(Data records)

+ + + +

-- ==== Sys2Proof/Laws/WritesProfGen.lean ====
section
/-!
SUPPORT. Sys2Proof/Laws/WritesProfGen.lean: which registers each operation of Machine/ProfGen.lean may change.
-/
namespace Sys2Proof.Machine
open Sys2Proof

theorem State.genRec_writes {s : State} {x1 x2} :
    Writes [Reg.pipeMoveEpoch 0, Reg.pipeMacUsed 0, Reg.pipeLpmUsed 0] s (State.genRec s x1 x2).1 := by
  unfold State.genRec; repeat' first
      | (extract_lets +onlyGivenNames v; apply Writes.gen (v := v.1); subst v; rotate_left; clear_value v; intro h; rotate_right)
      | with_reducible assumption | with_reducible exact Writes.refl | with_reducible apply Writes.step State.twinWrite_writes
      | (show _ = _; rfl) | split

theorem State.genWrite_writes {s : State} {x1 x2} :
    Writes [Reg.pipeMoveEpoch 0, Reg.pipeMacUsed 0, Reg.pipeLpmUsed 0] s (State.genWrite s x1 x2).1 := by
  unfold State.genWrite; repeat' first
      | intro _ | (extract_lets +onlyGivenNames v; apply Writes.gen (v := v); subst v; rotate_left; clear_value v; intro h; rotate_right)
      | (extract_lets +onlyGivenNames v; apply Writes.gen (v := v.1); subst v; rotate_left; clear_value v; intro h; rotate_right)
      | with_reducible assumption | with_reducible exact Writes.refl | with_reducible apply Writes.foldlFst
      | with_reducible apply Writes.kept State.genPat_kept | with_reducible apply Writes.kept State.modPipe_kept
      | with_reducible apply Writes.step State.showMac_writes | with_reducible apply Writes.step State.showLpm_writes
      | with_reducible apply Writes.step State.genRec_writes | with_reducible apply Writes.kept State.genTcam_kept | (show _ = _; rfl)

theorem State.genBoot_writes {s : State} {x1 x2} :
    Writes [Reg.pipeProgVer 0, Reg.pipeWinStatus 0, Reg.pipeMoveEpoch 0, Reg.pipeMacUsed 0, Reg.pipeLpmUsed 0,
    Reg.pipeTwinStatus 0] s (State.genBoot s x1 x2) := by
  unfold State.genBoot; repeat' first
      | (extract_lets +onlyGivenNames v; apply Writes.gen (v := v); subst v; rotate_left; clear_value v; intro h; rotate_right)
      | with_reducible assumption | with_reducible exact Writes.refl | with_reducible apply Writes.kept State.modPipe_kept
      | with_reducible apply Writes.step State.showGen_writes | with_reducible apply Writes.kept State.modParser_kept
      | with_reducible apply Writes.step State.genWrite_writes | with_reducible apply Writes.step State.showLpm_writes | (show _ = _; rfl) | split

theorem State.genStep_writes {s : State} {x1 x2} :
    Writes [Reg.globalLateFlags, Reg.globalLateCnt 0, Reg.ringStatus 0, Reg.ringDevIdx 0, Reg.ringLoss 0, Reg.msixPba 0, Reg.perfWrapLo 0,
    Reg.perfWrapHi 0, Reg.pipeGenStatus 0, Reg.pipeGenDrain 0, Reg.pipeProgVer 0, Reg.pipeWinStatus 0, Reg.pipeMoveEpoch 0, Reg.pipeMacUsed 0,
    Reg.pipeLpmUsed 0, Reg.pipeTwinStatus 0] s (State.genStep s x1 x2).1 := by
  unfold State.genStep; repeat' first
      | with_reducible exact Writes.refl | with_reducible apply Writes.kept State.countParse_kept
      | with_reducible apply Writes.step State.commitPipe_writes | with_reducible apply Writes.step State.late_writes
      | with_reducible apply Writes.step State.genWrite_writes | (show _ = _; rfl) | split

theorem State.genBoundary_writes {s : State} {x1} :
    Writes [Reg.globalLateFlags, Reg.globalLateCnt 0, Reg.ringStatus 0, Reg.ringDevIdx 0, Reg.ringLoss 0, Reg.msixPba 0, Reg.perfWrapLo 0,
    Reg.perfWrapHi 0, Reg.pipeGenStatus 0, Reg.pipeGenDrain 0, Reg.pipeProgVer 0, Reg.pipeWinStatus 0, Reg.pipeMoveEpoch 0, Reg.pipeMacUsed 0,
    Reg.pipeLpmUsed 0, Reg.pipeTwinStatus 0] s (State.genBoundary s x1) := by
  unfold State.genBoundary; repeat' first
      | intro _ | (extract_lets +onlyGivenNames v; apply Writes.gen (v := v.1); subst v; rotate_left; clear_value v; intro h; rotate_right)
      | with_reducible assumption | with_reducible exact Writes.refl | with_reducible apply Writes.foldlFst
      | with_reducible apply Writes.step State.genStep_writes | with_reducible apply Writes.kept State.modPower_kept | (show _ = _; rfl)

end Sys2Proof.Machine
end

+ + + +

▶ [YOUR INSTRUCTIONS] Line by line, retype all the entries exactly as they are shown.

▶ [ANSWER TO THIS TASK]
-- ==== Sys2Proof/Laws/WritesProfGen.lean ====
section
/-!
SUPPORT. Sys2Proof/Laws/WritesProfGen.lean: which registers each operation of Machine/ProfGen.lean may change.
-/
namespace Sys2Proof.Machine
open Sys2Proof

theorem State.genRec_writes {s : State} {x1 x2} :
    Writes [Reg.pipeMoveEpoch 0, Reg.pipeMacUsed 0, Reg.pipeLpmUsed 0] s (State.genRec s x1 x2).1 := by
  unfold State.genRec; repeat' first
      | (extract_lets +onlyGivenNames v; apply Writes.gen (v := v.1); subst v; rotate_left; clear_value v; intro h; rotate_right)
      | with_reducible assumption | with_reducible exact Writes.refl | with_reducible apply Writes.step State.twinWrite_writes
      | (show _ = _; rfl) | split

theorem State.genWrite_writes {s : State} {x1 x2} :
    Writes [Reg.pipeMoveEpoch 0, Reg.pipeMacUsed 0, Reg.pipeLpmUsed 0] s (State.genWrite s x1 x2).1 := by
  unfold State.genWrite; repeat' first
      | intro _ | (extract_lets +onlyGivenNames v; apply Writes.gen (v := v); subst v; rotate_left; clear_value v; intro h; rotate_right)
      | (extract_lets +onlyGivenNames v; apply Writes.gen (v := v.1); subst v; rotate_left; clear_value v; intro h; rotate_right)
      | with_reducible assumption | with_reducible exact Writes.refl | with_reducible apply Writes.foldlFst
      | with_reducible apply Writes.kept State.genPat_kept | with_reducible apply Writes.kept State.modPipe_kept
      | with_reducible apply Writes.step State.showMac_writes | with_reducible apply Writes.step State.showLpm_writes
      | with_reducible apply Writes.step State.genRec_writes | with_reducible apply Writes.kept State.genTcam_kept | (show _ = _; rfl)

theorem State.genBoot_writes {s : State} {x1 x2} :
    Writes [Reg.pipeProgVer 0, Reg.pipeWinStatus 0, Reg.pipeMoveEpoch 0, Reg.pipeMacUsed 0, Reg.pipeLpmUsed 0,
    Reg.pipeTwinStatus 0] s (State.genBoot s x1 x2) := by
  unfold State.genBoot; repeat' first
      | (extract_lets +onlyGivenNames v; apply Writes.gen (v := v); subst v; rotate_left; clear_value v; intro h; rotate_right)
      | with_reducible assumption | with_reducible exact Writes.refl | with_reducible apply Writes.kept State.modPipe_kept
      | with_reducible apply Writes.step State.showGen_writes | with_reducible apply Writes.kept State.modParser_kept
      | with_reducible apply Writes.step State.genWrite_writes | with_reducible apply Writes.step State.showLpm_writes | (show _ = _; rfl) | split

theorem State.genStep_writes {s : State} {x1 x2} :
    Writes [Reg.globalLateFlags, Reg.globalLateCnt 0, Reg.ringStatus 0, Reg.ringDevIdx 0, Reg.ringLoss 0, Reg.msixPba 0, Reg.perfWrapLo 0,
    Reg.perfWrapHi 0, Reg.pipeGenStatus 0, Reg.pipeGenDrain 0, Reg.pipeProgVer 0, Reg.pipeWinStatus 0, Reg.pipeMoveEpoch 0, Reg.pipeMacUsed 0,
    Reg.pipeLpmUsed 0, Reg.pipeTwinStatus 0] s (State.genStep s x1 x2).1 := by
  unfold State.genStep; repeat' first
      | with_reducible exact Writes.refl | with_reducible apply Writes.kept State.countParse_kept
      | with_reducible apply Writes.step State.commitPipe_writes | with_reducible apply Writes.step State.late_writes
      | with_reducible apply Writes.step State.genWrite_writes | (show _ = _; rfl) | split

theorem State.genBoundary_writes {s : State} {x1} :
    Writes [Reg.globalLateFlags, Reg.globalLateCnt 0, Reg.ringStatus 0, Reg.ringDevIdx 0, Reg.ringLoss 0, Reg.msixPba 0, Reg.perfWrapLo 0,
    Reg.perfWrapHi 0, Reg.pipeGenStatus 0, Reg.pipeGenDrain 0, Reg.pipeProgVer 0, Reg.pipeWinStatus 0, Reg.pipeMoveEpoch 0, Reg.pipeMacUsed 0,
    Reg.pipeLpmUsed 0, Reg.pipeTwinStatus 0] s (State.genBoundary s x1) := by
  unfold State.genBoundary; repeat' first
      | intro _ | (extract_lets +onlyGivenNames v; apply Writes.gen (v := v.1); subst v; rotate_left; clear_value v; intro h; rotate_right)
      | with_reducible assumption | with_reducible exact Writes.refl | with_reducible apply Writes.foldlFst
      | with_reducible apply Writes.step State.genStep_writes | with_reducible apply Writes.kept State.modPower_kept | (show _ = _; rfl)

end Sys2Proof.Machine
end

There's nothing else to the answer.